The original horticultural garden was north of the farm house at the Iowa State Horticultural Research Station. In 1964, the garden was moved to a three-quarter-acre site on the northeast corner of Iowa State University campus, north of the power plant. The site was limited, however, because it offered little room for expansion and was surrounded by Iowa State’s industrial zone.
Roy Reiman’s Inspiration
Spurred by the desire for more space and a somewhat off-hand comment from alumnus Roy Reiman to the University president, the horticulture garden was on the move again in the early 1990s. The faculty in the Horticulture Department and University administrators had discussed the possibility of moving the gardens to a larger, more visible location to beautify the entrance to the city of Ames and Iowa State University.
In 1993 President Martin Jischke and others presented Roy and his wife Bobbi with plans for today’s Reiman Gardens. The Reimans generously gave $1.3 million to initiate phase one of the new gardens. Construction began on current Reiman Gardens in 1994, which included transplanting many collections from the old horticultural gardens to the new Reiman Gardens. The current Gardens was officially dedicated on September 16, 1995.
At its opening, Reiman Gardens covered just five acres, which included the entry court, the Herb Garden, Rose Garden, the Campanile Garden, Mahlstede Horticulture Learning Center and a Maintenance Building. In 1998 ground was broken for the Children’s Garden, followed by the Town and Country Garden and Lake Helen. The Gardens have continued to grow and evolve over the last ten years to cover 17-acres. The most recent addition is the Conservatory Complex and Christina Reiman Butterfly Wing, which opened in November 2002.

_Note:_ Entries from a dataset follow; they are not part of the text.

-- ==== Sys2Proof/Certificates/Slice0/Obligations.lean ====
section
/-! DEFINITION. The statements about the block: each is a proposition about `exec`, `step` and the shared operations, for
every state, with the rules of spec/ it comes from named in its docstring. -/
open Sys2Proof Sys2Proof.Machine

/-- R109, R116, R12, Table 5-2: while the port answers, a READ of a whole register word returns it, with TXN_STATUS
and ERROR_COUNT cleared by a READ of theirs; a QUIET READ of any burst returns the READ's bytes and changes nothing.
STATUS returns the status byte and changes nothing else; a command byte that Table 5-1 does not hold sets
UNKNOWN_COMMAND, TXN_ERROR, ERROR_COUNT and source 272 (R116); before Boot step 3, and without firmware, the port
ignores every transaction (R113). -/
def Obligations.PortReadsStatusAndUnknown : Prop :=
  (∀ s : State, s.portAlive = true →
    (∀ o, o < 0x100 → o % 4 = 0 → o ≠ 0x08 → o ≠ 0x34 →
      exec (.read o 4) s = .next (s.send (.host (leBytes 4 (s.regWord o))))) ∧
    exec (.read 0x08 4) s =
      .next ({ s with host := { s.host with txnStatus := 0 } }.send (.host (leBytes 4 s.host.txnStatus))) ∧
    exec (.read 0x34 4) s =
      .next ({ s with host := { s.host with errorCount := 0 } }.send (.host (leBytes 4 s.host.errorCount))) ∧
    (∀ addr len, ∃ t u d, exec (.read addr len) s = .next t ∧ exec (.quietRead addr len) s = .next u ∧
      u = s.send (.host d) ∧ t = ((s.readAll addr len).1.send (.host d)).endTxn (s.readAll addr len).2.1)) ∧
  ((∀ s : State, s.portAlive = true →
    exec .status s = .next (s.send (.host [byte (s.modeCode * 16 + 8 * b2n s.doneAny
      + 4 * b2n (decide (s.host.txnStatus ≠ 0)) + 2 * b2n s.hirq + b2n s.host.hrdy)])) ∧
    (∀ code, code ∉ [0x32, 0x6B, 0x6C, 0x05] → exec (.unknownCommand code) s =
      .next (({ s with host := { s.host with
        txnStatus := s.host.txnStatus ||| 0x20, irqTxn := true, errorCount := min 0xFFFF (s.host.errorCount + 1) } }).raise
        272 1 []))) ∧
  (∀ s : State, s.portAlive = false →
    exec .status s = .next s ∧ (∀ code, exec (.unknownCommand code) s = .next s) ∧
    (∀ addr data, exec (.write addr data) s = .next s) ∧ (∀ addr len, exec (.read addr len) s = .next s) ∧
    (∀ addr len, exec (.quietRead addr len) s = .next s)))

/-- R116, Table 3-6, R119 step 5, R465, R464, R486, R439, R111: writes of 1 clear the W1C bits of IRQ_STATUS, CAUSE
bits of the reset-cause register (0xF clears COUNT too) and a completed mailbox, which becomes free with the mask as
written (R118); nothing else changes, but for TW0's alert, which settles (R538). The window registers with an action
of their own, and the plain registers. A write of CURSOR_LO begins a load: the 64 records from the cursor, HEAD and
TAIL are taken as they stand then (log entry 30). -/
def Obligations.RegisterWritesAct : Prop :=
  (∀ s : State, s.portAlive = true →
    (∀ v, v < 2 ^ 32 → exec (.irqStatusClear v) s = .next ({ s with host := { s.host with
      irqTxn := s.host.irqTxn && !v.testBit 6, irqButton := s.host.irqButton && !v.testBit 5
      irqGeneration := s.host.irqGeneration && !v.testBit 4, irqModeChange := s.host.irqModeChange && !v.testBit 3
      irqSealed := s.host.irqSealed && !v.testBit 2 } }.alertSettle)) ∧
    (∀ v, v < 2 ^ 32 → v % 16 = 15 → exec (.resetCauseClear v) s =
      .next ({ s with power := { s.power with cause := { s.power.cause with cause := 0, count := 0 } } }.alertSettle)) ∧
    (∀ v, v < 2 ^ 32 → v % 16 ≠ 15 → ∃ c, exec (.resetCauseClear v) s =
        .next ({ s with power := { s.power with cause := { s.power.cause with cause := c } } }.alertSettle) ∧
      ∀ i, c.testBit i = (decide (i < 4) && s.power.cause.cause.testBit i && !v.testBit i)) ∧
    (∀ n, n < 16 → (s.mbAt n).done = true → exec (.mbDone n) s = .next ((s.freeMb n).alertSettle)) ∧
    (∀ n, n < 16 → (s.mbAt n).done = false → exec (.mbDone n) s = .next s.alertSettle)) ∧
  (∀ s : State, s.portAlive = true →
    (∀ v, v < 2 ^ 32 → ∃ l : Logbook, exec (.cursorLo v) s = .next ({ s with log := l }.alertSettle) ∧
      l = { s.log with
        cursorLo := v, cursorHi := s.log.cursorHiHeld, loading := true, loadEpoch := s.clocks.epoch
        loadHead := s.log.head, loadTail := s.log.oldest, loadUnbacked := s.log.unbacked, window := l.window } ∧
      ∀ i, i < 64 → Tab.get {} l.window i = s.log.view (s.log.cursorHiHeld * 2 ^ 32 + v + i)) ∧
    (∀ v, v < 2 ^ 32 → exec (.cursorHi v) s = .next ({ s with log := { s.log with cursorHiHeld := v } }.alertSettle)) ∧
    (∀ v, v < 2 ^ 32 → (s.faults.win.ringHead + 2 ^ 32 - v) % 2 ^ 32 ≤ 256 →
      exec (.readCursorWrite v) s = .next ({ s with faults := { s.faults with read := v } }.alertSettle)) ∧
    (∀ v, v < 2 ^ 32 → 256 < (s.faults.win.ringHead + 2 ^ 32 - v) % 2 ^ 32 →
      exec (.readCursorWrite v) s = .next s.alertSettle) ∧
    exec .next s = .next ({ s with ledger := { s.ledger with cursor := (s.ledger.cursor + 1) % 2 ^ 32 } }.send
      (.host (leBytes 4 s.ledger.cursor))) ∧
    (∀ v, v < 2 ^ 32 → exec (.registerWrite 0x10 (leBytes 4 v)) s =
      .next ({ s with host := { s.host with irqEnable := v % 128 } }.alertSettle)) ∧
    (∀ v, v < 2 ^ 32 → exec (.registerWrite 0x040000 (leBytes 4 v)) s =
      .next ({ s with ledger := { s.ledger with cursor := v } }.alertSettle)) ∧
    (∀ v, v < 2 ^ 32 → exec (.registerWrite 0x040014 (leBytes 4 v)) s =
      .next ({ s with ledger := { s.ledger with fabPage := v % 2 } }.alertSettle)) ∧
    (∀ a d, a < 0x100 → 0 < d.length → a % 4 + d.length ≤ 4 → d.length ≠ 4 →
      exec (.registerWrite a d) s = .next ((s.endTxn 0x04).alertSettle)))

/-- R110, R112, R118, R119, R492, R132, R493: a WRITE of one whole aligned word of the request half of a mailbox that
the host may write, or of the user RAM, stores the four bytes there and nowhere else, and a READ of that word then
returns them; a write to the request half of a busy mailbox, or of one outside MB_HOST_MASK, is ignored with
BUSY_WRITE; one to a response half leaves its content. The writes to the mailboxes that still stand in the merge
buffer commit first (`m`); then an accepted doorbell makes the mailbox busy, owned by the host port with its session's
features, and its order the newest accepted one; any other doorbell is refused with DOORBELL_REFUSED. -/
def Obligations.MailboxWordsAndDoorbells : Prop :=
  (∀ (s : State) (d : Bytes), s.portAlive = true → d.length = 4 →
    (∀ o, o < 0x4000 → o % 4 = 0 → o % 0x400 < 0x200 → s.hostOwns (o / 0x400) = true →
      (s.mbAt (o / 0x400)).busy = false →
      ∃ t, exec (.write (0x010000 + o) d) s = .next t ∧
        (∀ a, memRead t.host.ram a = if o ≤ a ∧ a < o + 4 then d.getD (a - o) 0 else memRead s.host.ram a) ∧
        t.host = { s.host with ram := t.host.ram } ∧ Only [.host, .faults, .tw] s t ∧
        exec (.read (0x010000 + o) 4) t = .next (t.send (.host d))) ∧
    (∀ o, o < 0x40000 → o % 4 = 0 →
      ∃ t, exec (.write (0x100000 + o) d) s = .next t ∧
        (∀ a, memRead t.host.user a = if o ≤ a ∧ a < o + 4 then d.getD (a - o) 0 else memRead s.host.user a) ∧
        t.host.ram = s.host.ram ∧ Only [.host, .faults, .tw] s t ∧
        exec (.read (0x100000 + o) 4) t = .next (t.send (.host d))) ∧
    (∀ o, o < 0x4000 → o % 4 = 0 → o % 0x400 < 0x200 →
      (s.hostOwns (o / 0x400) = false ∨ (s.mbAt (o / 0x400)).busy = true) →
      exec (.write (0x010000 + o) d) s = .next ((s.endTxn 0x80).alertSettle)) ∧
    (∀ o, o < 0x4000 → o % 4 = 0 → 0x200 ≤ o % 0x400 → exec (.write (0x010000 + o) d) s = .next s.alertSettle)) ∧
  (∀ (s m : State) (n : Nat), n < 16 → s.portAlive = true →
    m = s.mergeFlush (fun e => decide (e.inst = 201)) →
    (m.host.hrdy = true → m.hostOwns n = true → (m.mbAt n).busy = false → (m.mbAt n).done = false →
      ∃ x : State, exec (.mbDoorbell n) s = .next x.followed.alertSettle ∧
        x.host.orders = m.host.orders ++ [n] ∧
        (∀ k, x.mbAt k = if k = n then
            { busy := true, owner := .host, port := 0
              feats := if (m.sesAt (m.request n).session).state = .openS ∧ (m.sesAt (m.request n).session).offered = true
                then (m.sesAt (m.request n).session).features else 1 }
          else m.mbAt k) ∧
        x = { m with host := { m.host with orders := x.host.orders, mb := x.host.mb } }) ∧
    ((m.host.hrdy = false ∨ m.hostOwns n = false ∨ (m.mbAt n).busy = true ∨ (m.mbAt n).done = true) →
      exec (.mbDoorbell n) s = .next ((m.followed.endTxn 0x40).alertSettle)))

/-- R465, Table 17-9, R471: a logbook load that completes ends, so that the window shows its copy, and each record it
found damaged is counted and raises source 291; without a load in progress nothing changes. The logbook orders that
read. LOG.STATUS, LOG.READ with a status of two bits for each record and the record's bytes where it is held,
LOG.CAPSULES in pages of 30; LOG.READ counts the damaged records it meets. LOG.VERIFY on records that are all held:
where every CRC, every SEQ and every CHAIN checks it answers with the count of records alone; the first record that
fails is named with its error, and a record with a wrong CHAIN only raises source 292. Where the device secret may not
be used it answers LOCKED. -/
def Obligations.LogbookReads : Prop :=
  (∀ s : State,
    (s.log.loading = true → exec .loadComplete s = .next (({ s with log := { s.log with loading := false } }).logDamaged
      (s.log.window.filter fun (e : Nat × LogSlot) => decide (e.2.status = 3)).length)) ∧
    (s.log.loading = false → exec .loadComplete s = .next s)) ∧
  (∀ (s : State) (mb : Nat) (q : Req), q = s.request mb →
    (s.starts 0x0C01 mb → q.lay 0 [] = true → exec (.logStatus mb) s = .next (s.answer mb .ok
      (leBytes 8 s.log.head ++ leBytes 8 s.log.oldest ++ leBytes 8 s.log.formatSeq ++ leBytes 4 s.log.capacity
        ++ leBytes 4 s.log.clears ++ leBytes 4 s.log.damaged
        ++ [byte s.log.unflushed, byte s.log.storeState, byte s.log.mountEvent, 0]))) ∧
    (s.starts 0x0C02 mb → q.lay 12 [(9, 3)] = true → 1 ≤ q.u 8 1 → q.u 8 1 ≤ 7 →
      ∀ v, v = (countFrom (q.u 8 1) (q.u 0 8)).map s.log.view →
      exec (.logRead mb) s = .next (((s.taken.logDamaged (v.filter fun x => decide (x.status = 3)).length).reply q .ok
        (leBytes 8 s.log.head ++ leBytes 8 s.log.oldest ++ leBytes 2 (v.foldr (fun x a => x.status + 4 * a) 0)
          ++ [byte (q.u 8 1)] ++ zeros 13 ++ (v.map LogSlot.bytes).flatten)).followed)) ∧
    (s.starts 0x0C09 mb → q.lay 4 [(1, 3)] = true → q.u 0 1 ≤ 7 →
      exec (.logCapsules mb) s = .next (s.answer mb .ok
        ((((s.log.capsules.drop (30 * q.u 0 1)).take 30).map fun e =>
          leBytes 8 e.1 ++ leBytes 4 e.2.1 ++ [byte e.2.2.1, byte e.2.2.2.1, byte e.2.2.2.2, 0]).flatten)))) ∧
  (∀ (s : State) (mb : Nat) (q : Req), q = s.request mb → s.starts 0x0C03 mb → q.lay 12 [(10, 2)] = true →
    1 ≤ q.u 8 2 → q.u 8 2 ≤ 16384 →
    (s.secretLocked [1] = true → exec (.logVerify mb) s = .next (s.answer mb .locked [])) ∧
    (s.secretLocked [1] = false → s.log.oldest ≤ q.u 0 8 → q.u 0 8 + q.u 8 2 ≤ s.log.head + 1 →
    (∀ i, i < q.u 8 2 → s.verifyOne (q.u 0 8 + i) = 0) → exec (.logVerify mb) s =
      .next (s.answer mb .ok (leBytes 2 (q.u 8 2) ++ zeros 14))) ∧
    (∀ k, s.secretLocked [1] = false → s.log.oldest ≤ q.u 0 8 → q.u 0 8 + q.u 8 2 ≤ s.log.head + 1 → k < q.u 8 2 → s.verifyOne (q.u 0 8 + k) = 2 →
      (∀ i, i < q.u 8 2 → i ≠ k → s.verifyOne (q.u 0 8 + i) = 0) → exec (.logVerify mb) s =
      .next (((s.taken.raise 292 1 []).reply q .ok
        (leBytes 2 (q.u 8 2) ++ leBytes 2 1 ++ [2, 0, 0, 0] ++ leBytes 8 (q.u 0 8 + k))).followed)))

Rodney Robinson Landscape Architects, a landscape architecture firm in Wilmington, DE, designed the Gardens. Robinson was selected because of his experience at other public gardens like Longwood Gardens and the Washington Mall. Iowa State University faculty and staff were also active in the development of the Gardens’ master and planting plans. Daryl Metzger, of Architects Smith Metzger in Des Moines, designed the buildings within the Gardens. The architecture reflects the Prairie School made famous by Frank Lloyd Wright, a selection inspired by the state’s agricultural traditions.